A new Catholic elementary school in the Archdiocese of Baltimore will honor Mother Mary Elizabeth Lange, who founded the Oblate Sisters of Providence, the first religious community of women of African descent, and opened the first Catholic school in the United States for black children.
Baltimore Archbishop William Lori said Sept. 4 that the school will be called the "Mother Mary Lange Catholic School."
In April, the archdiocese announced plans for the first new K-8 school in the city in nearly six decades. The school was initially to be named after the late Cardinal William Keeler, former archbishop of Baltimore, but that plan changed after the Pennsylvania grand jury's report detailed what it described as his "criminal inaction" against an abusive priest when he was a bishop of Harrisburg.
In an Aug. 14 statement, Lori said: "As a result of today's painful revelations about the cardinal's failures to protect children while serving as bishop of Harrisburg, it is no longer the plan of the archdiocese to name the proposed new Catholic school in Baltimore after Cardinal Keeler."
The new school's current name will not be the first time a school in the Baltimore Archdiocese has been named after Lange. In 2005, three Baltimore parish schools were consolidated and reopened as Mother Mary Lange Catholic School, but it closed in 2010.
The Vatican is currently reviewing Lange's sainthood cause. In general, canonization requires confirmation of two miracles attributed to her intercession.
Lange was born in 1784 in the Caribbean, immigrated to Baltimore and opened, in her home in East Baltimore, a school for black children that would become St. Frances Academy.
"The Oblate Sisters of Providence considers it a great honor and tribute to have this new city Catholic School named in honor of Mother Mary Lange," said Oblate Sister Rita Michelle Proctor, the order's superior general in a statement. "She herself valued Catholic education as she established the first Catholic school for 'children of color' in 1828, St. Frances Academy, which still exists today."

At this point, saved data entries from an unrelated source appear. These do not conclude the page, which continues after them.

@[simp] theorem EngineRegs.finishTable_palv (r : EngineRegs) :
    (r.finishTable).palv = r.palv := rfl
@[simp] theorem EngineRegs.finishTable_patchEn (r : EngineRegs) :
    (r.finishTable).patchEn = r.patchEn := rfl
@[simp] theorem EngineRegs.finishTable_busy (r : EngineRegs) :
    (r.finishTable).busy = false := rfl
@[simp] theorem EngineRegs.finishTable_done (r : EngineRegs) :
    (r.finishTable).done = r.done := rfl
@[simp] theorem EngineRegs.finishTable_err (r : EngineRegs) :
    (r.finishTable).err = r.err := rfl
@[simp] theorem EngineRegs.finishTable_cause (r : EngineRegs) :
    (r.finishTable).cause = r.cause := rfl
@[simp] theorem EngineRegs.finishTable_epc (r : EngineRegs) :
    (r.finishTable).epc = r.epc := rfl
@[simp] theorem EngineRegs.finishTable_arg0 (r : EngineRegs) :
    (r.finishTable).arg0 = r.arg0 := rfl
@[simp] theorem EngineRegs.finishTable_arg1 (r : EngineRegs) :
    (r.finishTable).arg1 = r.arg1 := rfl
@[simp] theorem EngineRegs.finishTable_res (r : EngineRegs) :
    (r.finishTable).res = r.res := rfl
@[simp] theorem EngineRegs.finishTable_hasPal (r : EngineRegs) :
    (r.finishTable).hasPal = r.hasPal := rfl
@[simp] theorem EngineRegs.finishTable_csLen (r : EngineRegs) :
    (r.finishTable).csLen = r.csLen := rfl
@[simp] theorem EngineRegs.finishTable_xpal (r : EngineRegs) :
    (r.finishTable).xpal = r.xpal := rfl
@[simp] theorem EngineRegs.finishTable_apal (r : EngineRegs) :
    (r.finishTable).apal = r.apal := rfl
@[simp] theorem EngineRegs.finishTable_cim (r : EngineRegs) :
    (r.finishTable).cim = r.cim := rfl
@[simp] theorem EngineRegs.finishTable_aux (r : EngineRegs) :
    (r.finishTable).aux = r.aux := rfl

@[simp] theorem EngineRegs.raised_palv (r : EngineRegs) (c : Cause) (epc : Nat) :
    (r.raised c epc).palv = r.palv := rfl
@[simp] theorem EngineRegs.raised_patchEn (r : EngineRegs) (c : Cause) (epc : Nat) :
    (r.raised c epc).patchEn = r.patchEn := rfl
@[simp] theorem EngineRegs.raised_busy (r : EngineRegs) (c : Cause) (epc : Nat) :
    (r.raised c epc).busy = false := rfl
@[simp] theorem EngineRegs.raised_done (r : EngineRegs) (c : Cause) (epc : Nat) :
    (r.raised c epc).done = false := rfl
@[simp] theorem EngineRegs.raised_err (r : EngineRegs) (c : Cause) (epc : Nat) :
    (r.raised c epc).err = true := rfl
@[simp] theorem EngineRegs.raised_cause (r : EngineRegs) (c : Cause) (epc : Nat) :
    (r.raised c epc).cause = c.code := rfl
@[simp] theorem EngineRegs.raised_epc (r : EngineRegs) (c : Cause) (epc : Nat) :
    (r.raised c epc).epc = BitVec.ofNat 17 epc := rfl
@[simp] theorem EngineRegs.raised_arg0 (r : EngineRegs) (c : Cause) (epc : Nat) :
    (r.raised c epc).arg0 = r.arg0 := rfl
@[simp] theorem EngineRegs.raised_arg1 (r : EngineRegs) (c : Cause) (epc : Nat) :
    (r.raised c epc).arg1 = r.arg1 := rfl
@[simp] theorem EngineRegs.raised_res (r : EngineRegs) (c : Cause) (epc : Nat) :
    (r.raised c epc).res = r.res := rfl
@[simp] theorem EngineRegs.raised_hasPal (r : EngineRegs) (c : Cause) (epc : Nat) :
    (r.raised c epc).hasPal = r.hasPal := rfl
@[simp] theorem EngineRegs.raised_csLen (r : EngineRegs) (c : Cause) (epc : Nat) :
    (r.raised c epc).csLen = r.csLen := rfl
@[simp] theorem EngineRegs.raised_xpal (r : EngineRegs) (c : Cause) (epc : Nat) :
    (r.raised c epc).xpal = r.xpal := rfl
@[simp] theorem EngineRegs.raised_apal (r : EngineRegs) (c : Cause) (epc : Nat) :
    (r.raised c epc).apal = r.apal := rfl
@[simp] theorem EngineRegs.raised_cim (r : EngineRegs) (c : Cause) (epc : Nat) :
    (r.raised c epc).cim = r.cim := rfl
@[simp] theorem EngineRegs.raised_aux (r : EngineRegs) (c : Cause) (epc : Nat) :
    (r.raised c epc).aux = r.aux := rfl

@[simp] theorem EngineRegs.acknowledged_palv (r : EngineRegs) :
    (r.acknowledged).palv = r.palv := rfl
@[simp] theorem EngineRegs.acknowledged_patchEn (r : EngineRegs) :
    (r.acknowledged).patchEn = r.patchEn := rfl
@[simp] theorem EngineRegs.acknowledged_busy (r : EngineRegs) :
    (r.acknowledged).busy = r.busy := rfl
@[simp] theorem EngineRegs.acknowledged_done (r : EngineRegs) :
    (r.acknowledged).done = false := rfl
@[simp] theorem EngineRegs.acknowledged_err (r : EngineRegs) :
    (r.acknowledged).err = false := rfl
@[simp] theorem EngineRegs.acknowledged_cause (r : EngineRegs) :
    (r.acknowledged).cause = 0 := rfl
@[simp] theorem EngineRegs.acknowledged_epc (r : EngineRegs) :
    (r.acknowledged).epc = 0 := rfl
@[simp] theorem EngineRegs.acknowledged_arg0 (r : EngineRegs) :
    (r.acknowledged).arg0 = r.arg0 := rfl
@[simp] theorem EngineRegs.acknowledged_arg1 (r : EngineRegs) :
    (r.acknowledged).arg1 = r.arg1 := rfl
@[simp] theorem EngineRegs.acknowledged_res (r : EngineRegs) :
    (r.acknowledged).res = r.res := rfl
@[simp] theorem EngineRegs.acknowledged_hasPal (r : EngineRegs) :
    (r.acknowledged).hasPal = r.hasPal := rfl
@[simp] theorem EngineRegs.acknowledged_csLen (r : EngineRegs) :
    (r.acknowledged).csLen = r.csLen := rfl
@[simp] theorem EngineRegs.acknowledged_xpal (r : EngineRegs) :
    (r.acknowledged).xpal = r.xpal := rfl
@[simp] theorem EngineRegs.acknowledged_apal (r : EngineRegs) :
    (r.acknowledged).apal = r.apal := rfl
@[simp] theorem EngineRegs.acknowledged_cim (r : EngineRegs) :
    (r.acknowledged).cim = r.cim := rfl
@[simp] theorem EngineRegs.acknowledged_aux (r : EngineRegs) :
    (r.acknowledged).aux = r.aux := rfl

According to the news release announcing the new school, the final $2 million of a goal of $18.6 million must be raised before construction begins.
Camille Brown, associate superintendent of schools, and Msgr. Richard Bozzelli, pastor of St. Bernardine Parish, led a consultation team about naming the new school. A petition with 359 signatures promoting the name of Lange was forwarded to Lori.
"One can't tell the history of the Catholic school system in this country without mentioning Mother Mary Lange," Lori said. "She was a visionary woman of deep faith and recognized the life-changing role of education in the lives of children, most especially those living on society's margins."
He said he hoped that Lange's name on the new city school "will be a beacon that shines brightly for the children of Baltimore and a reminder to all that every child of God deserves a good education and the hope and opportunity that comes with it."